Bioequivalence and Bioavailability Forum

Hi BRB,

❝ […] It makes finding information about ANVISA requirements seem like a walk in the park :)

I have given up to find sumfink useful at ANVISA’s site. Some of my Portuguese friends told me that the site is terrible.

❝ Do you, or does anyone know where I could find more details about reference scaling for the CFDA?

THX to Shuanghe: Appendix 9011. Appetizers (original and translate):

9011 药物制剂人体生物利用度和生物等效性试验指导原则中国药典2015
1.9 生物等效性评价
[…] 髙度变异性药品的接受范围可能在某些情况下放宽。
1.11 高变异性药物或药品
高变异性药品是指药动学参数个体内变异大于30%的药品。如果申请者怀疑一个药品的吸收速度或程度可能是髙变异的，则可以进行一项重复交叉设计的试验。
对于那些高变异性药品，如果认为差异较大对于临床的影响不大，基于临床的充分理由，则可以放宽接受范围。在这种情况下， 的接受范围可以最宽为69.84%〜143.19%.为了放宽接受范围，生物等效性试验必须是一项重复设计，来证明对于试验的参比化合物受试者内变异>30%。
申请者应说明理由，计算的受试者内变异是可靠估计，而不是逸出值的结果。要求放宽区间必须在试验计划中 预先规定。
根据受试者内变异放宽接受限的可能性不适用于AUC，它的接受限保持在80.00%〜125.00%，不管变异如何。
在重复试验设计中，采用三周期或四周期交叉方案都是可以接受的。

9011 Pharmaceutical preparations Human BA and BE test guidelines – Chinese Pharmacopoeia 2015
1.9 Bioequivalence evaluation
[…] the range of acceptance of highly variable drugs may be relaxed in some cases.
1.11 Highly variable drugs or drug products
High variability drugs refers to pharmacokinetic parameters with an within-subject variability of more than 30%. If the applicant suspects that the rate of absorption or extent of a drug may be highly variable, a repeat crossover design may be performed.
For those high variability drugs, if the difference is considered to have little effect on the clinical [outcome], based on clinical justification, you can relax the acceptance range. In this case, the acceptance range can be as broad as 69.84% ~ 143.19%. To relax the acceptance range, the bioequivalence test must be a replicate design to demonstrate that the [variability of the] reference drug in the study [is] >30%.
Applicants should state the reason that the calculated variance within the subject is a reliable estimate, rather than the result of an outlier. The request for relaxation must be specified in the study protocol.
According to the possibility of variability in the subject, the acceptance limit is not applicable to AUC, and its acceptance is maintained at 80.00% ~ 125.00%, regardless of variation.
In a repeat trial design, it is acceptable to use a three- or four-period crossover design.

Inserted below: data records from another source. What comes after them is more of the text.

/-- The number of a register in the tables' order; part of its key in the register file. -/
def Reg.num : Reg → Nat
  | .BLOCK_ID => 0
  | .CC_OWNER => 1
  | .CC_OWNER_HO => 2
  | .CC_BUILD0 => 3
  | .CC_BUILD1 => 4
  | .CC_ROLE => 5
  | .CC_SERVICE => 6
  | .CC_FIELD_REL0 => 7
  | .CC_FIELD_REL1 => 8
  | .CC_FAULT_GLOBAL0 => 9
  | .CC_FAULT_GLOBAL1 => 10
  | .CC_FAULT_CTL => 11
  | .CC_INJ_CMD => 12
  | .CC_INJ_STAT => 13
  | .CC_SAFE_SEL => 14
  | .CC_SAFE_VAL => 15
  | .CC_SAFE_AT => 16
  | .CC_OBS_STAT => 17
  | .CC_BOOT_STAT => 18
  | .CC_BOOT_CFG => 19
  | .CC_BOOT_SEL => 20
  | .CC_BOOT_T => 21
  | .CC_BIST_SEL => 22
  | .CC_BIST_DATA0 => 23
  | .CC_BIST_DATA1 => 24
  | .CC_HOME_SEL => 25
  | .CC_HOME_DATA => 26
  | .CC_LOUPE_SEL => 27
  | .CC_LOUPE_CUR => 28
  | .CC_LOUPE_DATA => 29
  | .CC_LOUPE_STAT => 30
  | .CC_LOUPE_FRZ => 31
  | .CC_LOUPE_NEW => 32
  | .CC_REC_CLR => 33
  | .CC_REC_STAT => 34
  | .CC_REC_RATE => 35
  | .CC_ARCH_STAT => 36
  | .CC_ARCH_SEL => 37
  | .CC_ARCH_DATA => 38
  | .CC_ARCH_WEAR => 39
  | .CC_FENCE_CMD => 40
  | .CC_FENCE_STAT => 41
  | .CC_FENCE_IDX => 42
  | .CC_FENCE_ENTRY => 43
  | .CC_FIX_POLICY => 44
  | .CC_LIFECYCLE => 45
  | .CC_TRUST_GROUP => 46
  | .CC_SEAL_CFG => 47
  | .CC_PART_SEAL => 48
  | .CC_KEY_CMD => 49
  | .CC_KEY_DATA => 50
  | .CC_KEY_STAT => 51
  | .CC_SCRUB_CMD => 52
  | .CC_SCRUB_STAT => 53
  | .CC_WT => 54
  | .CC_CLK_CFG => 55
  | .CC_CLK_STAT => 56
  | .CC_CLK_CNT => 57
  | .CC_SSC_CFG => 58
  | .CC_VDD_CFG => 59
  | .CC_VDD_STAT => 60
  | .CC_BRK_ENV => 61
  | .CC_TEST_BUDGET => 62
  | .CC_TOKEN_COST => 63
  | .CC_STOP_CMD => 64
  | .CC_STOP_CFG => 65
  | .CC_STOP_STAT => 66
  | .CC_STOP_T => 67
  | .CC_SHEET_CMD => 68
  | .CC_SHEET_REGION0 => 69
  | .CC_SHEET_REGION1 => 70
  | .CC_SHEET_GEOM => 71
  | .CC_SHEET_STAT => 72
  | .CC_PART_FIELD => 73
  | .CC_RESET_CMD => 74
  | .CC_RESET_STAT => 75
  | .CC_BUDGET_CFG => 76
  | .CC_BUDGET_STAT => 77
  | .CC_PART_STAT => 78
  | .CC_WDOG_CFG => 79
  | .CC_PROOF_RATE => 80
  | .CC_CHECK_MODE => 81
  | .CC_HORIZON_CFG => 82
  | .CC_HORIZON => 83
  | .CC_STEP => 84
  | .CC_STEP_STAT => 85
  | .CC_LOSS => 86
  | .CC_LOSS_CFG => 87
  | .CC_PART_CHAN => 88
  | .CC_BAR_CFG => 89
  | .CC_TRACE_CFG => 90
  | .CC_TRACE_RING0 => 91
  | .CC_TRACE_RING1 => 92
  | .CC_TRACE_HEAD => 93
  | .CC_TRACE_TAIL => 94
  | .CC_TRACE_MARK => 95
  | .CC_TRACE_STAT => 96
  | .CC_MODE_STAT => 97
  | .CC_SEQ_CTL => 98
  | .CC_SEQ_STAT => 99
  | .CC_SEQ_MBOX => 100
  | .CC_SEM_SIG => 101
  | .CC_SEM_CNT => 102
  | .CC_IMG_CMD => 103
  | .CC_IMG_DATA => 104
  | .CC_IMG_STAT => 105
  | .CC_IMG_VER0 => 106
  | .CC_IMG_VER1 => 107
  | .CC_IMG_FLOOR => 108
  | .CC_IMG_DIGSEL => 109
  | .CC_IMG_DIG => 110
  | .CC_LSP_CMD => 111
  | .CC_LSP_STAT => 112
  | .CC_LSP_PTR => 113
  | .CC_LSP_DATA => 114
  | .CC_PACK_CMD => 115
  | .CC_PACK_DATA => 116
  | .CC_PACK_STAT => 117
  | .CC_PACK_VER => 118
  | .CC_PACK_FLOOR => 119
  | .CC_PACK_DIG => 120
  | .CC_CKPT_SHARD_SEL => 121
  | .CC_CKPT_SHARD0 => 122
  | .CC_CKPT_SHARD1 => 123
  | .CC_CKPT_SHARD2 => 124
  | .CC_CKPT_SHARD3 => 125
  | .CC_CKPT_HOST_SEL => 126
  | .CC_CKPT_HOST0 => 127
  | .CC_CKPT_HOST1 => 128
  | .CC_CKPT_HOST2 => 129
  | .CC_CKPT_HOST3 => 130
  | .CC_CKPT_CFG => 131
  | .CC_CKPT_STAT => 132
  | .CC_CKPT_CMD => 133
  | .CC_CKPT_SKEW_SEL => 134
  | .CC_CKPT_SKEW => 135
  | .CC_CKPT_ARG0 => 136
  | .CC_CKPT_ARG1 => 137
  | .CC_CKPT_ARG2 => 138
  | .FS_WAKE_CFG => 139
  | .FS_WAKE_STAT => 140
  | .FS_PROOF_CFG => 141
  | .FS_PROOF_STAT => 142
  | .FS_PROOF_CNT => 143
  | .FS_PROOF_DROP => 144
  | .FS_NEG_STAT => 145
  | .FS_NEG_RELEASE => 146
  | .FS_STRIP_CFG => 147
  | .FS_STRIP_STAT => 148
  | .FS_STRIP_CNT => 149
  | .FS_STRIP_CMD => 150
  | .FS_LEDGER_SEL => 151
  | .FS_LEDGER_DATA0 => 152
  | .FS_LEDGER_DATA1 => 153
  | .FS_LEDGER_DATA2 => 154
  | .FS_LEDGER_DATA3 => 155
  | .FS_BRK_CFG => 156
  | .FS_BRK_LIMIT => 157
  | .FS_BRK_CMD => 158
  | .FS_BRK_STAT => 159
  | .FS_MAINT => 160
  | .FS_FIX_CFG => 161
  | .FS_FIX_STAT => 162
  | .FS_FIX_SEL => 163
  | .FS_FIX_DATA => 164
  | .FS_PACK_VER => 165
  | .FS_SEQ_CTL => 166
  | .FS_SEQ_STAT => 167
  | .FS_SEQ_MBOX => 168
  | .FS_SEM_SIG => 169
  | .FS_SEM_CNT => 170
  | .FS_FSW => 171
  | .FS_REC_STAT => 172
  | .FS_REC_RATE => 173
  | .FS_PIN_SEL => 174
  | .FS_PIN_DATA => 175
  | .FS_PIN_CLR => 176
  | .FS_CREPLAY_CMD => 177
  | .FS_CREPLAY_STAT => 178
  | .FS_CREPLAY_CFG => 179
  | .FS_SELFTEST => 180
  | .FS_VMON => 181
  | .CT_SIG_CFG => 182
  | .CT_SIG_STAT => 183
  | .CT_SIG_LAST => 184
  | .CT_PCNT_SEL => 185
  | .CT_PCNT_CFG => 186
  | .CT_PCNT_VAL => 187
  | .CT_SLEEVE_STAT => 188
  | .CT_PCNT_CTL => 189
  | .CT_TRACE_STAT => 190
  | .CT_PROOF_FORCE0 => 191
  | .CT_PROOF_FORCE1 => 192
  | .CT_PROOF_STAT => 193
  | .CT_ABFT_CFG => 194
  | .CT_ABFT_STAT => 195
  | .CT_ABFT_STAT2 => 196
  | .CT_ABFT_LAST => 197
  | .CT_ERR => 198
  | .CT_ERR_CAP => 199
  | .CT_WDOG_STAT => 200
  | .CT_SUSP_SEL => 201
  | .CT_SUSP_DATA0 => 202
  | .CT_SUSP_DATA1 => 203
  | .CT_BAR_STAT => 204
  | .CT_STOP_STAT => 205
  | .CT_SAFE_SEL => 206
  | .CT_SAFE_VAL => 207
  | .CT_CYC => 208
  | .CT_CYC_WT => 209
  | .MT_POOL_CFG => 210
  | .MT_POOL_STAT => 211
  | .MT_SLEEVE_CFG => 212
  | .MT_SLEEVE_STAT => 213
  | .MT_GEN_STAT => 214
  | .MT_SHADOW_STAT => 215
  | .MT_SHADOW_ERR => 216
  | .MT_SEAL_RGN_A => 217
  | .MT_SEAL_RGN_B => 218
  | .MT_SEAL_STAT => 219
  | .LT_SLEEVE_STAT => 220
  | .LT_GEN_STAT => 221
  | .LT_SHADOW_STAT => 222
  | .LT_STOP_STAT => 223
  | .LT_TRUST => 224

/-- Tables 21-2 to 21-8: window, offset, stride and copies. -/
def Reg.place : Reg → Place
  | .BLOCK_ID => ⟨.cc, 0x0, 0, 1⟩
  | .CC_OWNER => ⟨.cc, 0x10, 0, 1⟩
  | .CC_OWNER_HO => ⟨.cc, 0x18, 0, 1⟩
  | .CC_BUILD0 => ⟨.cc, 0x20, 0, 1⟩
  | .CC_BUILD1 => ⟨.cc, 0x28, 0, 1⟩
  | .CC_ROLE => ⟨.cc, 0x40, 0, 1⟩
  | .CC_SERVICE => ⟨.cc, 0x48, 0, 1⟩
  | .CC_FIELD_REL0 => ⟨.cc, 0x50, 0, 1⟩
  | .CC_FIELD_REL1 => ⟨.cc, 0x58, 0, 1⟩
  | .CC_FAULT_GLOBAL0 => ⟨.cc, 0x80, 0, 1⟩
  | .CC_FAULT_GLOBAL1 => ⟨.cc, 0x88, 0, 1⟩
  | .CC_FAULT_CTL => ⟨.cc, 0x90, 0, 1⟩
  | .CC_INJ_CMD => ⟨.cc, 0x100, 0, 1⟩
  | .CC_INJ_STAT => ⟨.cc, 0x108, 0, 1⟩
  | .CC_SAFE_SEL => ⟨.cc, 0x200, 0, 1⟩
  | .CC_SAFE_VAL => ⟨.cc, 0x208, 0, 1⟩
  | .CC_SAFE_AT => ⟨.cc, 0x210, 0, 1⟩
  | .CC_OBS_STAT => ⟨.cc, 0x218, 0, 1⟩
  | .CC_BOOT_STAT => ⟨.cc, 0x300, 0, 1⟩
  | .CC_BOOT_CFG => ⟨.cc, 0x308, 0, 1⟩
  | .CC_BOOT_SEL => ⟨.cc, 0x310, 0, 1⟩
  | .CC_BOOT_T => ⟨.cc, 0x318, 0, 1⟩
  | .CC_BIST_SEL => ⟨.cc, 0x320, 0, 1⟩
  | .CC_BIST_DATA0 => ⟨.cc, 0x328, 0, 1⟩
  | .CC_BIST_DATA1 => ⟨.cc, 0x330, 0, 1⟩
  | .CC_HOME_SEL => ⟨.cc, 0x400, 0, 1⟩
  | .CC_HOME_DATA => ⟨.cc, 0x408, 0, 1⟩
  | .CC_LOUPE_SEL => ⟨.cc, 0x10000, 0, 1⟩
  | .CC_LOUPE_CUR => ⟨.cc, 0x10008, 0, 1⟩
  | .CC_LOUPE_DATA => ⟨.cc, 0x10010, 8, 4⟩
  | .CC_LOUPE_STAT => ⟨.cc, 0x10030, 0, 1⟩
  | .CC_LOUPE_FRZ => ⟨.cc, 0x10038, 0, 1⟩
  | .CC_LOUPE_NEW => ⟨.cc, 0x10040, 0, 1⟩
  | .CC_REC_CLR => ⟨.cc, 0x10048, 0, 1⟩
  | .CC_REC_STAT => ⟨.cc, 0x10050, 0, 1⟩
  | .CC_REC_RATE => ⟨.cc, 0x10080, 0, 1⟩
  | .CC_ARCH_STAT => ⟨.cc, 0x20000, 0, 1⟩
  | .CC_ARCH_SEL => ⟨.cc, 0x20008, 0, 1⟩
  | .CC_ARCH_DATA => ⟨.cc, 0x20010, 0, 1⟩
  | .CC_ARCH_WEAR => ⟨.cc, 0x20018, 0, 1⟩
  | .CC_FENCE_CMD => ⟨.cc, 0x20100, 0, 1⟩
  | .CC_FENCE_STAT => ⟨.cc, 0x20108, 0, 1⟩
  | .CC_FENCE_IDX => ⟨.cc, 0x20110, 0, 1⟩
  | .CC_FENCE_ENTRY => ⟨.cc, 0x20118, 0, 1⟩
  | .CC_FIX_POLICY => ⟨.cc, 0x20120, 0, 1⟩
  | .CC_LIFECYCLE => ⟨.cc, 0x30000, 0, 1⟩
  | .CC_TRUST_GROUP => ⟨.cc, 0x30008, 0, 1⟩
  | .CC_SEAL_CFG => ⟨.cc, 0x30010, 0, 1⟩
  | .CC_PART_SEAL => ⟨.cc, 0x30100, 8, 64⟩
  | .CC_KEY_CMD => ⟨.cc, 0x30400, 0, 1⟩
  | .CC_KEY_DATA => ⟨.cc, 0x30408, 0, 1⟩
  | .CC_KEY_STAT => ⟨.cc, 0x30410, 0, 1⟩
  | .CC_SCRUB_CMD => ⟨.cc, 0x30500, 0, 1⟩
  | .CC_SCRUB_STAT => ⟨.cc, 0x30600, 8, 64⟩
  | .CC_WT => ⟨.cc, 0x40000, 0, 1⟩
  | .CC_CLK_CFG => ⟨.cc, 0x40008, 0, 1⟩
  | .CC_CLK_STAT => ⟨.cc, 0x40010, 0, 1⟩
  | .CC_CLK_CNT => ⟨.cc, 0x40018, 0, 1⟩
  | .CC_SSC_CFG => ⟨.cc, 0x40020, 0, 1⟩
  | .CC_VDD_CFG => ⟨.cc, 0x40028, 0, 1⟩
  | .CC_VDD_STAT => ⟨.cc, 0x40030, 0, 1⟩
  | .CC_BRK_ENV => ⟨.cc, 0x40800, 0, 1⟩
  | .CC_TEST_BUDGET => ⟨.cc, 0x40808, 0, 1⟩
  | .CC_TOKEN_COST => ⟨.cc, 0x40810, 0, 1⟩
  | .CC_STOP_CMD => ⟨.cc, 0x41000, 0, 1⟩
  | .CC_STOP_CFG => ⟨.cc, 0x41008, 0, 1⟩
  | .CC_STOP_STAT => ⟨.cc, 0x41010, 0, 1⟩
  | .CC_STOP_T => ⟨.cc, 0x41018, 0, 1⟩
  | .CC_SHEET_CMD => ⟨.cc, 0x41020, 0, 1⟩
  | .CC_SHEET_REGION0 => ⟨.cc, 0x41028, 0, 1⟩
  | .CC_SHEET_REGION1 => ⟨.cc, 0x41030, 0, 1⟩
  | .CC_SHEET_GEOM => ⟨.cc, 0x41038, 0, 1⟩
  | .CC_SHEET_STAT => ⟨.cc, 0x41040, 0, 1⟩
  | .CC_PART_FIELD => ⟨.cc, 0x50000, 8, 16⟩
  | .CC_RESET_CMD => ⟨.cc, 0x50080, 0, 1⟩
  | .CC_RESET_STAT => ⟨.cc, 0x50088, 0, 1⟩
  | .CC_BUDGET_CFG => ⟨.cc, 0x50090, 0, 1⟩
  | .CC_BUDGET_STAT => ⟨.cc, 0x50098, 0, 1⟩
  | .CC_PART_STAT => ⟨.cc, 0x50100, 8, 64⟩
  | .CC_WDOG_CFG => ⟨.cc, 0x50300, 8, 64⟩
  | .CC_PROOF_RATE => ⟨.cc, 0x50800, 8, 64⟩
  | .CC_CHECK_MODE => ⟨.cc, 0x50A00, 8, 64⟩
  | .CC_HORIZON_CFG => ⟨.cc, 0x50C00, 8, 64⟩
  | .CC_HORIZON => ⟨.cc, 0x50E00, 8, 64⟩
  | .CC_STEP => ⟨.cc, 0x51000, 8, 64⟩
  | .CC_STEP_STAT => ⟨.cc, 0x51200, 8, 64⟩
  | .CC_LOSS => ⟨.cc, 0x51400, 8, 64⟩
  | .CC_LOSS_CFG => ⟨.cc, 0x51600, 8, 64⟩
  | .CC_PART_CHAN => ⟨.cc, 0x51800, 8, 128⟩
  | .CC_BAR_CFG => ⟨.cc, 0x52000, 8, 32⟩
  | .CC_TRACE_CFG => ⟨.cc, 0x52400, 8, 64⟩
  | .CC_TRACE_RING0 => ⟨.cc, 0x52600, 8, 64⟩
  | .CC_TRACE_RING1 => ⟨.cc, 0x52800, 8, 64⟩
  | .CC_TRACE_HEAD => ⟨.cc, 0x52A00, 8, 64⟩
  | .CC_TRACE_TAIL => ⟨.cc, 0x52C00, 8, 64⟩
  | .CC_TRACE_MARK => ⟨.cc, 0x52E00, 8, 64⟩
  | .CC_TRACE_STAT => ⟨.cc, 0x53000, 8, 64⟩
  | .CC_MODE_STAT => ⟨.cc, 0x53400, 8, 64⟩
  | .CC_SEQ_CTL => ⟨.cc, 0x60000, 0, 1⟩
  | .CC_SEQ_STAT => ⟨.cc, 0x60008, 0, 1⟩
  | .CC_SEQ_MBOX => ⟨.cc, 0x60010, 0, 1⟩
  | .CC_SEM_SIG => ⟨.cc, 0x60018, 0, 1⟩
  | .CC_SEM_CNT => ⟨.cc, 0x60020, 8, 8⟩
  | .CC_IMG_CMD => ⟨.cc, 0x60100, 0, 1⟩
  | .CC_IMG_DATA => ⟨.cc, 0x60108, 0, 1⟩
  | .CC_IMG_STAT => ⟨.cc, 0x60110, 0, 1⟩
  | .CC_IMG_VER0 => ⟨.cc, 0x60118, 0, 1⟩
  | .CC_IMG_VER1 => ⟨.cc, 0x60120, 0, 1⟩
  | .CC_IMG_FLOOR => ⟨.cc, 0x60128, 0, 1⟩
  | .CC_IMG_DIGSEL => ⟨.cc, 0x60130, 0, 1⟩
  | .CC_IMG_DIG => ⟨.cc, 0x60140, 8, 6⟩
  | .CC_LSP_CMD => ⟨.cc, 0x70000, 0, 1⟩
  | .CC_LSP_STAT => ⟨.cc, 0x70008, 0, 1⟩
  | .CC_LSP_PTR => ⟨.cc, 0x70010, 0, 1⟩
  | .CC_LSP_DATA => ⟨.cc, 0x70018, 0, 1⟩
  | .CC_PACK_CMD => ⟨.cc, 0x70100, 0, 1⟩
  | .CC_PACK_DATA => ⟨.cc, 0x70108, 0, 1⟩
  | .CC_PACK_STAT => ⟨.cc, 0x70110, 0, 1⟩
  | .CC_PACK_VER => ⟨.cc, 0x70118, 0, 1⟩
  | .CC_PACK_FLOOR => ⟨.cc, 0x70120, 0, 1⟩
  | .CC_PACK_DIG => ⟨.cc, 0x70140, 8, 6⟩
  | .CC_CKPT_SHARD_SEL => ⟨.cc, 0x80000, 0, 1⟩
  | .CC_CKPT_SHARD0 => ⟨.cc, 0x80008, 0, 1⟩
  | .CC_CKPT_SHARD1 => ⟨.cc, 0x80010, 0, 1⟩
  | .CC_CKPT_SHARD2 => ⟨.cc, 0x80018, 0, 1⟩
  | .CC_CKPT_SHARD3 => ⟨.cc, 0x80020, 0, 1⟩
  | .CC_CKPT_HOST_SEL => ⟨.cc, 0x80040, 0, 1⟩
  | .CC_CKPT_HOST0 => ⟨.cc, 0x80048, 0, 1⟩
  | .CC_CKPT_HOST1 => ⟨.cc, 0x80050, 0, 1⟩
  | .CC_CKPT_HOST2 => ⟨.cc, 0x80058, 0, 1⟩
  | .CC_CKPT_HOST3 => ⟨.cc, 0x80060, 0, 1⟩
  | .CC_CKPT_CFG => ⟨.cc, 0x80100, 8, 64⟩
  | .CC_CKPT_STAT => ⟨.cc, 0x80300, 8, 64⟩
  | .CC_CKPT_CMD => ⟨.cc, 0x80600, 0, 1⟩
  | .CC_CKPT_SKEW_SEL => ⟨.cc, 0x80608, 0, 1⟩
  | .CC_CKPT_SKEW => ⟨.cc, 0x80610, 0, 1⟩
  | .CC_CKPT_ARG0 => ⟨.cc, 0x80800, 32, 64⟩
  | .CC_CKPT_ARG1 => ⟨.cc, 0x80808, 32, 64⟩
  | .CC_CKPT_ARG2 => ⟨.cc, 0x80810, 32, 64⟩
  | .FS_WAKE_CFG => ⟨.fs, 0x40, 0, 1⟩
  | .FS_WAKE_STAT => ⟨.fs, 0x48, 0, 1⟩
  | .FS_PROOF_CFG => ⟨.fs, 0x80, 0, 1⟩
  | .FS_PROOF_STAT => ⟨.fs, 0x88, 0, 1⟩
  | .FS_PROOF_CNT => ⟨.fs, 0x90, 0, 1⟩
  | .FS_PROOF_DROP => ⟨.fs, 0x98, 0, 1⟩
  | .FS_NEG_STAT => ⟨.fs, 0xA0, 0, 1⟩
  | .FS_NEG_RELEASE => ⟨.fs, 0xA8, 0, 1⟩
  | .FS_STRIP_CFG => ⟨.fs, 0xC0, 0, 1⟩
  | .FS_STRIP_STAT => ⟨.fs, 0xC8, 0, 1⟩
  | .FS_STRIP_CNT => ⟨.fs, 0xD0, 0, 1⟩
  | .FS_STRIP_CMD => ⟨.fs, 0xD8, 0, 1⟩
  | .FS_LEDGER_SEL => ⟨.fs, 0xE0, 0, 1⟩
  | .FS_LEDGER_DATA0 => ⟨.fs, 0xE8, 0, 1⟩
  | .FS_LEDGER_DATA1 => ⟨.fs, 0xF0, 0, 1⟩
  | .FS_LEDGER_DATA2 => ⟨.fs, 0xF8, 0, 1⟩
  | .FS_LEDGER_DATA3 => ⟨.fs, 0x100, 0, 1⟩
  | .FS_BRK_CFG => ⟨.fs, 0x140, 0, 1⟩
  | .FS_BRK_LIMIT => ⟨.fs, 0x148, 0, 1⟩
  | .FS_BRK_CMD => ⟨.fs, 0x150, 0, 1⟩
  | .FS_BRK_STAT => ⟨.fs, 0x158, 0, 1⟩
  | .FS_MAINT => ⟨.fs, 0x160, 0, 1⟩
  | .FS_FIX_CFG => ⟨.fs, 0x180, 0, 1⟩
  | .FS_FIX_STAT => ⟨.fs, 0x188, 0, 1⟩
  | .FS_FIX_SEL => ⟨.fs, 0x190, 0, 1⟩
  | .FS_FIX_DATA => ⟨.fs, 0x198, 0, 1⟩
  | .FS_PACK_VER => ⟨.fs, 0x1C0, 0, 1⟩
  | .FS_SEQ_CTL => ⟨.fs, 0x200, 0, 1⟩
  | .FS_SEQ_STAT => ⟨.fs, 0x208, 0, 1⟩
  | .FS_SEQ_MBOX => ⟨.fs, 0x210, 0, 1⟩
  | .FS_SEM_SIG => ⟨.fs, 0x218, 0, 1⟩
  | .FS_SEM_CNT => ⟨.fs, 0x220, 8, 8⟩
  | .FS_FSW => ⟨.fs, 0x280, 0, 1⟩
  | .FS_REC_STAT => ⟨.fs, 0x288, 0, 1⟩
  | .FS_REC_RATE => ⟨.fs, 0x290, 0, 1⟩
  | .FS_PIN_SEL => ⟨.fs, 0x298, 0, 1⟩
  | .FS_PIN_DATA => ⟨.fs, 0x2A0, 0, 1⟩
  | .FS_PIN_CLR => ⟨.fs, 0x2A8, 0, 1⟩
  | .FS_CREPLAY_CMD => ⟨.fs, 0x300, 0, 1⟩
  | .FS_CREPLAY_STAT => ⟨.fs, 0x308, 0, 1⟩
  | .FS_CREPLAY_CFG => ⟨.fs, 0x310, 0, 1⟩
  | .FS_SELFTEST => ⟨.fs, 0x340, 0, 1⟩
  | .FS_VMON => ⟨.fs, 0x380, 0, 1⟩
  | .CT_SIG_CFG => ⟨.ct, 0x10, 0, 1⟩
  | .CT_SIG_STAT => ⟨.ct, 0x18, 0, 1⟩
  | .CT_SIG_LAST => ⟨.ct, 0x20, 0, 1⟩
  | .CT_PCNT_SEL => ⟨.ct, 0x28, 0, 1⟩
  | .CT_PCNT_CFG => ⟨.ct, 0x30, 0, 1⟩
  | .CT_PCNT_VAL => ⟨.ct, 0x38, 0, 1⟩
  | .CT_SLEEVE_STAT => ⟨.ct, 0x40, 0, 1⟩
  | .CT_PCNT_CTL => ⟨.ct, 0x48, 0, 1⟩
  | .CT_TRACE_STAT => ⟨.ct, 0x50, 0, 1⟩
  | .CT_PROOF_FORCE0 => ⟨.ct, 0x60, 0, 1⟩
  | .CT_PROOF_FORCE1 => ⟨.ct, 0x68, 0, 1⟩
  | .CT_PROOF_STAT => ⟨.ct, 0x70, 0, 1⟩
  | .CT_ABFT_CFG => ⟨.ct, 0x80, 0, 1⟩
  | .CT_ABFT_STAT => ⟨.ct, 0x88, 0, 1⟩
  | .CT_ABFT_STAT2 => ⟨.ct, 0x90, 0, 1⟩
  | .CT_ABFT_LAST => ⟨.ct, 0x98, 0, 1⟩
  | .CT_ERR => ⟨.ct, 0xA0, 0, 1⟩
  | .CT_ERR_CAP => ⟨.ct, 0xA8, 0, 1⟩
  | .CT_WDOG_STAT => ⟨.ct, 0xB0, 0, 1⟩
  | .CT_SUSP_SEL => ⟨.ct, 0xB8, 0, 1⟩
  | .CT_SUSP_DATA0 => ⟨.ct, 0xC0, 0, 1⟩
  | .CT_SUSP_DATA1 => ⟨.ct, 0xC8, 0, 1⟩
  | .CT_BAR_STAT => ⟨.ct, 0xD0, 0, 1⟩
  | .CT_STOP_STAT => ⟨.ct, 0xD8, 0, 1⟩
  | .CT_SAFE_SEL => ⟨.ct, 0xE0, 0, 1⟩
  | .CT_SAFE_VAL => ⟨.ct, 0xE8, 0, 1⟩
  | .CT_CYC => ⟨.ct, 0xF0, 0, 1⟩
  | .CT_CYC_WT => ⟨.ct, 0xF8, 0, 1⟩
  | .MT_POOL_CFG => ⟨.mt, 0x20, 0, 1⟩
  | .MT_POOL_STAT => ⟨.mt, 0x28, 0, 1⟩
  | .MT_SLEEVE_CFG => ⟨.mt, 0x40, 0, 1⟩
  | .MT_SLEEVE_STAT => ⟨.mt, 0x48, 0, 1⟩
  | .MT_GEN_STAT => ⟨.mt, 0x60, 0, 1⟩
  | .MT_SHADOW_STAT => ⟨.mt, 0x80, 0, 1⟩
  | .MT_SHADOW_ERR => ⟨.mt, 0x88, 0, 1⟩
  | .MT_SEAL_RGN_A => ⟨.mt, 0x100, 16, 8⟩
  | .MT_SEAL_RGN_B => ⟨.mt, 0x108, 16, 8⟩
  | .MT_SEAL_STAT => ⟨.mt, 0x180, 0, 1⟩
  | .LT_SLEEVE_STAT => ⟨.lt, 0x40, 0, 1⟩
  | .LT_GEN_STAT => ⟨.lt, 0x60, 0, 1⟩
  | .LT_SHADOW_STAT => ⟨.lt, 0x80, 0, 1⟩
  | .LT_STOP_STAT => ⟨.lt, 0xA0, 0, 1⟩
  | .LT_TRUST => ⟨.lt, 0xC0, 0, 1⟩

In short, that’s the EMA’s approach:

• Intention to expand the BE-limits has to be stated in the protocol.
  
• Justification that widening the acceptance range is clinically not relevant.
  
• C_max only.
  
• Leveling off at 69.84–143.19% (upper cap).
  
• Outlier check.
  
• The GMR-restriction of 80.00–125.00% (mandatory in all other jurisdictions) is not mentioned. Forgotten?